Example 2.2: Multiple Correspondence Analysis
This example illustrates how multiple correspondence analysis can be used to analyze the data presented in Example 2.1. As described in the Introductory Overview - MCA, multiple correspondence analysis is an extension of simple correspondence analysis to more than two categorical variables. In Example 2.1, a data set presented by Hoffman and Franke (1986) is discussed, which describes the preferences of 34 subjects for different beverages. The data file for that example (Beverage.sta) contains an indicator matrix, which is analyzed with simple correspondence analysis.
In this example, the data are coded in the more typical manner.
Specifying the analysis
- Open the Beverag2.sta data file (the entries in this data file indicate whether the respective subject has, over the past month, purchased and consumed the respective beverage).
- Start
Correspondence Analysis using one of the following ways:
- Ribbon bar. Select the Home tab. In the File group, click the Open arrow and on the menu, select Open Examples to display the Open a Statistica Data File dialog box. Beverag2.sta is located in the Datasets folder. Then, select the Statistics tab. In the Advanced/Multivariate group, click Mult/Exploratory and from the menu, select Correspondence to display the Correspondence Analysis (CA): Table Specifications Startup Panel.
- Classic menus. On the File menu, select Open Examples to display the Open a Statistica Data File dialog box. The data file is located in the Datasets folder.
- From the Statistics - Multivariate Exploratory Techniques submenu, select Correspondence Analysis to display the Correspondence Analysis (CA): Table Specifications Startup Panel.
- Select the Multiple Correspondence Analysis (MCA) tab. The name of the Startup Panel changes to Multiple Correspondence Analysis (MCA): Table Specifications. The data in the current format contains grouping variables only; therefore, you do not have to change the default selection in the Input group box - Raw data (requires tabulation).
- Click the Variables (Factors in Burt Table) button to display a standard variable selection dialog box. Select all variables, and then click the OK button.
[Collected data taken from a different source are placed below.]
/-- TRAP commits and enters the handler at HVEC in each fibre of the mask; HRET goes back to EPC, or past the instruction there, where the handler
runs in every fibre of the mask (15_system.md R412, R421, R424). BRK stops a coil that is debugged, raises BREAKPOINT in another, and issues once
after its stop (R428, R430). That LANE is set in every fibre is the model's reading (log 40). -/
def Obligations.TrapsAndReturns : Prop :=
  ∀ (m : Main) (s : State) (c : Coil) (pl : Place) (f0 : Fibre), Ready s c pl f0 m.guard →
    let next : Fibre → List Loop × BitVec 64 := c.leaving pl f0.pc m.words (fun _ => .fall)
    let thread := (∀ f ∈ c.acting pl m.guard, f.handler = false) ∧ ∀ f ∈ c.fibres, f.recov = none
    let code (n : Nat) : Nat := 2 ^ 28 + m.words * 2 ^ 24 + n
    (∀ v k, m.Commits s.draw.2 c pl f0 v k → thread → c.trap.hvec ≠ 0 →
      GoesTo (.trapOp m) s v k k (k.within pl m.guard (fun f => f.entered f0.pc (code 0xB) 0 (BitVec.ofNat 64 m.imm)))
        (fun f => if f.idx ∈ c.masked pl m.guard then (f.loops, c.trap.hvec) else next f)) ∧
    ((∀ f ∈ c.acting pl m.guard, f.handler = true) →
      GoesTo (.hretRetry m) s s c c (c.within pl m.guard (fun f => { f with handler := false }))
        (fun f => if f.idx ∈ c.masked pl m.guard then (f.loops, f.epc) else next f) ∧
      GoesTo (.hretSkip m) s s c c (c.within pl m.guard (fun f => { f with handler := false }))
        (fun f => if f.idx ∈ c.masked pl m.guard then settle f.loops f.epc (4 * (f.ecode.toNat / 2 ^ 24 % 16)) .fall else next f)) ∧
    (c.trap.dbg = true → pl ∈ c.ignoreWatch → Goes (.brk m) s s c c (fun f => f)) ∧
    (c.trap.dbg = true → pl ∉ c.ignoreWatch → ∃ t, exec (.brk m) s = .next t ∧
      t.coil? c.id = some { c with st := .stopped, stops := c.stops + 1, stepping := [], ignoreWatch := pl :: c.ignoreWatch }) ∧
    (c.trap.dbg = false → thread → c.trap.hvec ≠ 0 → c.trap.hmask.getLsbD 0 = true →
      GoesTo (.brk m) s s c c (c.within pl m.guard (fun f => f.entered f0.pc (code 0xC) 0 ((BitVec.ofNat 32 m.imm).setWidth 64)))
        (fun f => if f.idx ∈ c.masked pl m.guard then (f.loops, c.trap.hvec) else next f))

/-- Taking an exception that goes to the handler (15_system.md R412, R413): the fibres that it is delivered to save the PC, the code and the details
and stand at HVEC with their loop levels, the plait's others go on; with the handler running already, or none to run, the coil is killed. LANE of a
fault of no single lane is the model's reading (log 40). -/
def Obligations.ExceptionsEnterTheHandler : Prop :=
  ∀ (s : State) (c c0 : Coil) (pl : Place) (act who : List Nat) (pc : BitVec 64) (words : Nat) (t : Trap),
    s.coil? c.id = some c0 → c.recOf = none → (∀ f ∈ c.fibres, f.recov = none) → t.delivery = .handler →
    let u := s.takeTrap c pl act who pc words t
    let inside := ∃ f ∈ c.fibres, f.idx ∈ who ∧ f.handler = true
    let taken := c.trap.hvec ≠ 0 ∧ (t.code = 0xB ∨ c.trap.hmask.getLsbD (t.code / 256) = true)
    (¬ inside → taken → s.Like u c.id ∧ ∃ c', u.coil? c.id = some c' ∧ c'.Like c ∧ c'.live = c.live ∧
      ∀ k f, c.fibre? k = some f → ∃ f', c'.fibre? k = some f' ∧
        (k ∈ who → f'.Like (f.entered pc (ecodeOf t (t.lanes.isEmpty || t.lanes.contains k) words).toNat (t.addr.getD 0) t.detail) ∧
          f'.pc = c.trap.hvec ∧ f'.loops = f.loops) ∧
        (k ∉ who → f'.Like f ∧
          (f'.loops, f'.pc) = if k ∈ act then f.onward pc (4 * words) .fall else (f.loops, f.pc))) ∧
    (inside ∨ ¬ taken → (u.coil? c.id).map Coil.st = some .killed)

/-- Special registers, watchpoints and reports (15_system.md R426, R429, R431 to R434): RDSR reads in each fibre of the mask or once from the lowest,
WRSR writes FSTAT, FCTL and, in the handler, EPC; WATCH sets a range; RDCNT, DBGMARK, ERRQ and CHKSET read and write what they name. -/
def Sys2Proof.Says.SystemInstructionsExecute : Prop :=
  ∀ (m : Main) (s : State) (c : Coil) (pl : Place) (f0 : Fibre), Ready s c pl f0 m.guard →
    let n := m.b.toNat
    let wide := decide (m.mod % 2 = 1)
    let set (w : Watch) : Coil := { c with watch := c.watch.set (m.d.toNat % 4) w }
    let a := c.getS m.a.toNat
    let r := s.coreRegs c.core
    let marked := s.setCoreRegs c.core { r with marklast := BitVec.ofNat 32 (n * 2 ^ 24 + a.toNat % 2 ^ 24), markcnt := if r.markcnt = BitVec.allOnes 32 then r.markcnt else r.markcnt + 1 }
    let t := s.draw.2.tick
    let reads (v : State) (x : Nat) : Prop := Goes (.rdcnt m) s v c (c.setSD m.d.toNat (BitVec.ofNat 64 x)) (fun f => f)
    (m.mod < 2 → Goes (.rdsr m) s s c c (c.within pl m.guard (fun f => f.put wide m.d.toNat (s.sysReg c f n)))) ∧
    (2 ≤ m.mod → ∀ f, c.lowest pl m.guard = some f → Goes (.rdsr m) s s c (c.put wide m.d.toNat (s.sysReg c f n)) (fun f => f)) ∧
    (n < 2 ∨ n = 0xC ∧ (∀ f ∈ c.acting pl m.guard, f.handler = true) →
      Goes (.wrsr m) s s c c (c.within pl m.guard (fun f =>
        let v : DWord :=
          if m.mod < 2 then (if wide then f.getVD m.a.toNat else (f.getV m.a.toNat).setWidth 64)
          else if wide then c.getSD m.a.toNat else a.setWidth 64
        if n = 0 then { f with fstat := v.setWidth 32 &&& 0x7FF } else if n = 1 then { f with fctl := v.setWidth 32 &&& 7 } else { f with epc := v }))) ∧
    (m.d.toNat / 4 % 4 = 0 → Goes (.watch m) s s c (set Watch.off) (fun f => f)) ∧
    (m.d.toNat / 4 % 4 ≠ 0 → ∀ h p v, c.slot m.mod = some h → c.getS n ≠ 0 →
      s.draw.2.resolveAt c (some h) { size := (c.getS n).toNat, align := 1, write := false, spaces := [0, 3] } (a.setWidth 64) = (.ok p, v) →
        Goes (.watch m) s v c (set { kind := m.d.toNat / 4 % 4, scratch := decide (h.space = 3), lo := (h.base + a.setWidth 64).toNat,
                                     hi := (h.base + a.setWidth 64).toNat + (c.getS n).toNat }) (fun f => f)) ∧
    Goes (.dbgmark m) s
      (if marked.regs.profctl.getLsbD 6 then
        marked.record { marked.coilRec c 0x902 0 0xFF with detail := a.setWidth 64, aux := BitVec.ofNat 32 n }
       else marked) c c (fun f => f) ∧
    (n = 0 → reads t t.refclk) ∧ (n = 1 → reads t (t.coreclk.getD c.core 0)) ∧
    (n = 2 → reads s c.instrs) ∧ (n = 3 → reads s c.pwr) ∧ (n = 5 → reads s c.preempts) ∧ (n = 6 → reads s c.relaunches) ∧
    (n = 7 → reads s c.stops) ∧
    (n = 4 → let q := c.resTime + Config.coreTicks s.free c.core
      Goes (.rdcnt m) s s c ({ c with resTime := q }.setSD m.d.toNat (BitVec.ofNat 64 q)) (fun f => f)) ∧
    Goes (.errq m) s (s.record { s.coilRec c 0x901 0 0xFF with
        soft := true, detail := c.getSD m.a.toNat, aux := BitVec.ofNat 32 n, fibre := (c.masked pl m.guard).head? }) c c (fun f => f) ∧
    Goes (.chkset m) s s c { c with chk := a &&& 0x9F } (fun f => f)

/-- SYSC posts an entry for each lane after its commit, waits with those that the ring has no room for, and stalls before it while the ring is full
(15_system.md R422). An entry whose ring does not translate is the model's choice (logs 95 and 96). -/
def Sys2Proof.Says.SystemCallsPost : Prop :=
  ∀ (m : Main) (s : State) (c : Coil) (pl : Place) (f0 : Fibre), Ready s c pl f0 m.guard → c.trap.syslog ≠ 0 →
    ∀ l v, Reaches s c pl (c.slot m.mod) { size := 64, align := 64, write := true, spaces := [0] } (m.offsets m.memOff c pl) l v →
      let full := 2 ^ c.trap.syslog ≤ (v.vnat c.asid c.trap.sysring 8 + 2 ^ 64 - v.vnat c.asid (c.trap.sysring + 8) 8) % 2 ^ 64
      (full → exec (.sysc m) s = .next s.stall) ∧
      (¬ full → ∀ w k z, m.Commits v (c.stepped pl m.guard m.mod) pl f0 w k → w.spotFaults l = ([], z) →
        ∀ u rest, (Iss.touches { m.issued s c pl f0 with s := z } l).s.postEntries k m.d.toNat (l.map (fun i => (i.fibre, i.spot.va))) = (u, rest) →
          (rest = [] → Goes (.sysc m) s u k k (fun f => f)) ∧
          (rest ≠ [] →
            let p : Coil := Iss.c (Iss.passRegion { m.issued s c pl f0 with s := u, c := k })
            Goes (.sysc m) s u p
              { p with waits := p.waits ++ [{ id := u.nextId, fibres := c.actives pl, flag := m.flag, kind := .sysc m.d.toNat rest }] }
              (fun f => f)))

/-- Coil commands (15_system.md R415, R430): each acts on the coil that it names, with RESULT 0; one whose coil is in the wrong state is refused with
RESULT 2, one that names no living coil answers 1, and a write while GO is 1 is ignored. Before a boot has ended well no application core writes it
(17_module.md R463). The record of a stop by command, and what STEP does where no plait can issue, are the model's choice (log 35). GO of a PREEMPT stays 1 while something still lands in the core. -/
def Sys2Proof.Says.CoilCommandsAct : Prop :=
  ∀ (s : State) (w : DWord), w.getLsbD 0 = true →
    let op := w.toNat / 2 % 8
    let put (u : State) (result : Nat) (go : Bool) : State := { u with regs := { u.regs with coilcmd := cmdWord w result go } }
    let run (i : DWord → Instr) (n : Nat) (u : State) (result : Nat) (go : Bool) : Prop := op = n → exec (i w) s = .next (put u result go)
    let ignored : Prop := exec (.preemptCoil w) s = .next s ∧ exec (.killCoil w) s = .next s ∧ exec (.restartCoil w) s = .next s ∧
      exec (.stopCoil w) s = .next s ∧ exec (.resumeCoil w) s = .next s ∧ exec (.stepCoil w) s = .next s
    (s.rsc.booted = false ∨ s.regs.coilcmd.getLsbD 0 = true → ignored) ∧
    (s.rsc.booted = true → s.regs.coilcmd.getLsbD 0 = false →
      (s.cmdCoil w = none → run .preemptCoil 1 s 1 false ∧ run .killCoil 2 s 1 false ∧ run .restartCoil 3 s 1 false ∧ run .stopCoil 4 s 1 false ∧
        run .resumeCoil 5 s 1 false ∧ run .stepCoil 6 s 1 false) ∧
      (∀ c, s.cmdCoil w = some c →
        (c.st = .running ∨ c.st = .stopped →
          let v := s.save { c with preempts := c.preempts + 1, restop := decide (c.st = .stopped) } none true false
          run .preemptCoil 1 v 0 ((v.coil? c.id).any Coil.leaves)) ∧
        (c.st ≠ .running → c.st ≠ .stopped → run .preemptCoil 1 s 2 false) ∧
        run .killCoil 2 ((s.record (s.coilRec c 0x20D 0 0xFF)).killCoil c.id 0x20D) 0 false ∧
        (c.st = .saved false → run .restartCoil 3 ((s.setCoil { c with st := .saved true }).checkCores c.asid c.rcb) 0 false) ∧
        (c.st ≠ .saved false → run .restartCoil 3 s 2 false) ∧
        (c.st = .running → run .stopCoil 4 (s.stopNow c) 0 false) ∧
        (c.st ≠ .running → run .stopCoil 4 s 2 false) ∧
        (c.st = .stopped → run .resumeCoil 5 (s.setCoil { c with st := .running, stepping := [] }) 0 false) ∧
        (c.st = .stopped → c.steps ≠ [] → run .stepCoil 6 (s.setCoil { c with st := .running, stepping := c.steps }) 0 false) ∧
        (c.st = .stopped → c.steps = [] → run .stepCoil 6 (s.stopNow c) 0 false) ∧
        (c.st ≠ .stopped → run .resumeCoil 5 s 2 false ∧ run .stepCoil 6 s 2 false)))

/-- The barrier checker (15_system.md R434, R435): it leaves a coil with threshold 0 and one that is not deadlocked alone; a deadlocked coil is
reported once, and killed where its KILL is set. What counts as a deadlock is the model's reading (log 99). -/
def Sys2Proof.Says.DeadlocksAreReported : Prop :=
  ∀ (s : State) (c : Coil), s.coil? c.id = some c →
    (c.chk.toNat % 32 = 0 → s.checkCoil c.id = s) ∧
    (c.deadlock = true ∨ s.deadlocked c = false → s.checkDeadlock c = s) ∧
    (c.deadlock = false → s.deadlocked c = true → c.st ≠ .ended →
      (c.chk.getLsbD 7 = true → ((s.checkDeadlock c).coil? c.id).map Coil.st = some .killed) ∧
      (c.chk.getLsbD 7 = false → (s.checkDeadlock c).coil? c.id = some { c with deadlock := true })) ∧
    (∀ core, exec (.barrierCheckerPeriod core) s =
      .next (((s.coils.filter (fun d => d.resident && d.core = core && d.st = .running)).map Coil.id).foldl State.checkCoil s))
- Click the OK button in the Startup Panel to perform the analysis. Statistica automatically finds the codes used in the data file, and produces the Burt table, which is the basis for the multiple correspondence analysis. The Multiple Correspondence Analysis Results dialog box is displayed.
Reviewing the results
The results for the column coordinates (that is, the beverages) are identical to those discussed in Example 2.1. However, a few things should be noted: First, the overall Chi-square value that is reported in the Summary box is only valid if the input table were a standard two-way table, which it is not (see the Introductory Overview - MCA for a discussion of the special structure of a Burt table). Also, there are no row coordinates available; however, when we are analyzing very large samples, we are usually not interested in individual cases; moreover, if there are several thousand observations, the simple correspondence analysis of the indicator matrix is not convenient, and sometimes not possible. In those cases, the multiple correspondence analysis approach is much more efficient.
The interpretation of the coordinate values (that is, the axes) and auxiliary statistics for the column points is the same as that described in the context of simple correspondence analysis (see Example 2.1 and the Introductory Overview).
As described in the Introductory Overview, the orientation of axes in correspondence analysis is arbitrary (that is, each axis can be rotated by 180°). If you plot the results for the column points from the multiple correspondence analysis of the data in Beverag2.sta (In the Plots of coordinates group box, click the 2D button), and compare the graph with that produced in Example 2.1 (that is, using the simple correspondence analysis of the indicator matrix), you can see that the two axes in the plot are reversed.